» **Work to be completed**: Begin with the line containing "def fitBytes : Nat → List Byte → List Byte" and copy every line after it to the end of the entries, exactly, leaving out the lines before it.

» **Data records**:

-- ==== Sys2Proof/Machine/Bytes.lean ====
section
/-! DEFINITION. Byte order and bit fields: big-endian payloads (20_memory.md R58), field replacement (42_adc_protocol.md R127). -/

namespace Sys2Proof.Machine

/-- R58: the value of a received payload, first byte most significant. -/
def be (p : List Byte) : BitVec 32 := p.foldl (fun acc b => (acc <<< 8) ||| b.setWidth 32) 0#32

/-- R58: the n low bytes of a value, most significant first. -/
def bytesBe : Nat → BitVec 32 → List Byte
  | 0, _ => []
  | n + 1, v => v.extractLsb' (8 * n) 8 :: bytesBe n v

/-- The bits of `mask` come from `value`, every other bit from `old` (R134, R150). -/
def mergeBits (mask value old : BitVec 32) : BitVec 32 := (old &&& ~~~mask) ||| (value &&& mask)

/-- The mask of bits hi down to lo. -/
def fieldMask (hi lo : Nat) : BitVec 32 := BitVec.ofNat 32 ((2 ^ (hi + 1 - lo) - 1) * 2 ^ lo)

/-- R127 `set(p, field, v)` on the big-endian value: the field replaced, every other bit kept. -/
def setField (hi lo : Nat) (v : Nat) (old : BitVec 32) : BitVec 32 :=
  mergeBits (fieldMask hi lo) (BitVec.ofNat 32 (v * 2 ^ lo)) old

/-- A port answer cut or filled with zeros to the length of the transfer (R16: the same number of bytes; log 1). -/
def fitBytes : Nat → List Byte → List Byte
  | 0, _ => []
  | n + 1, [] => 0#8 :: fitBytes n []
  | n + 1, b :: bs => b :: fitBytes n bs

end Sys2Proof.Machine
end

» **Solved problem**:
def fitBytes : Nat → List Byte → List Byte
  | 0, _ => []
  | n + 1, [] => 0#8 :: fitBytes n []
  | n + 1, b :: bs => b :: fitBytes n bs

end Sys2Proof.Machine
end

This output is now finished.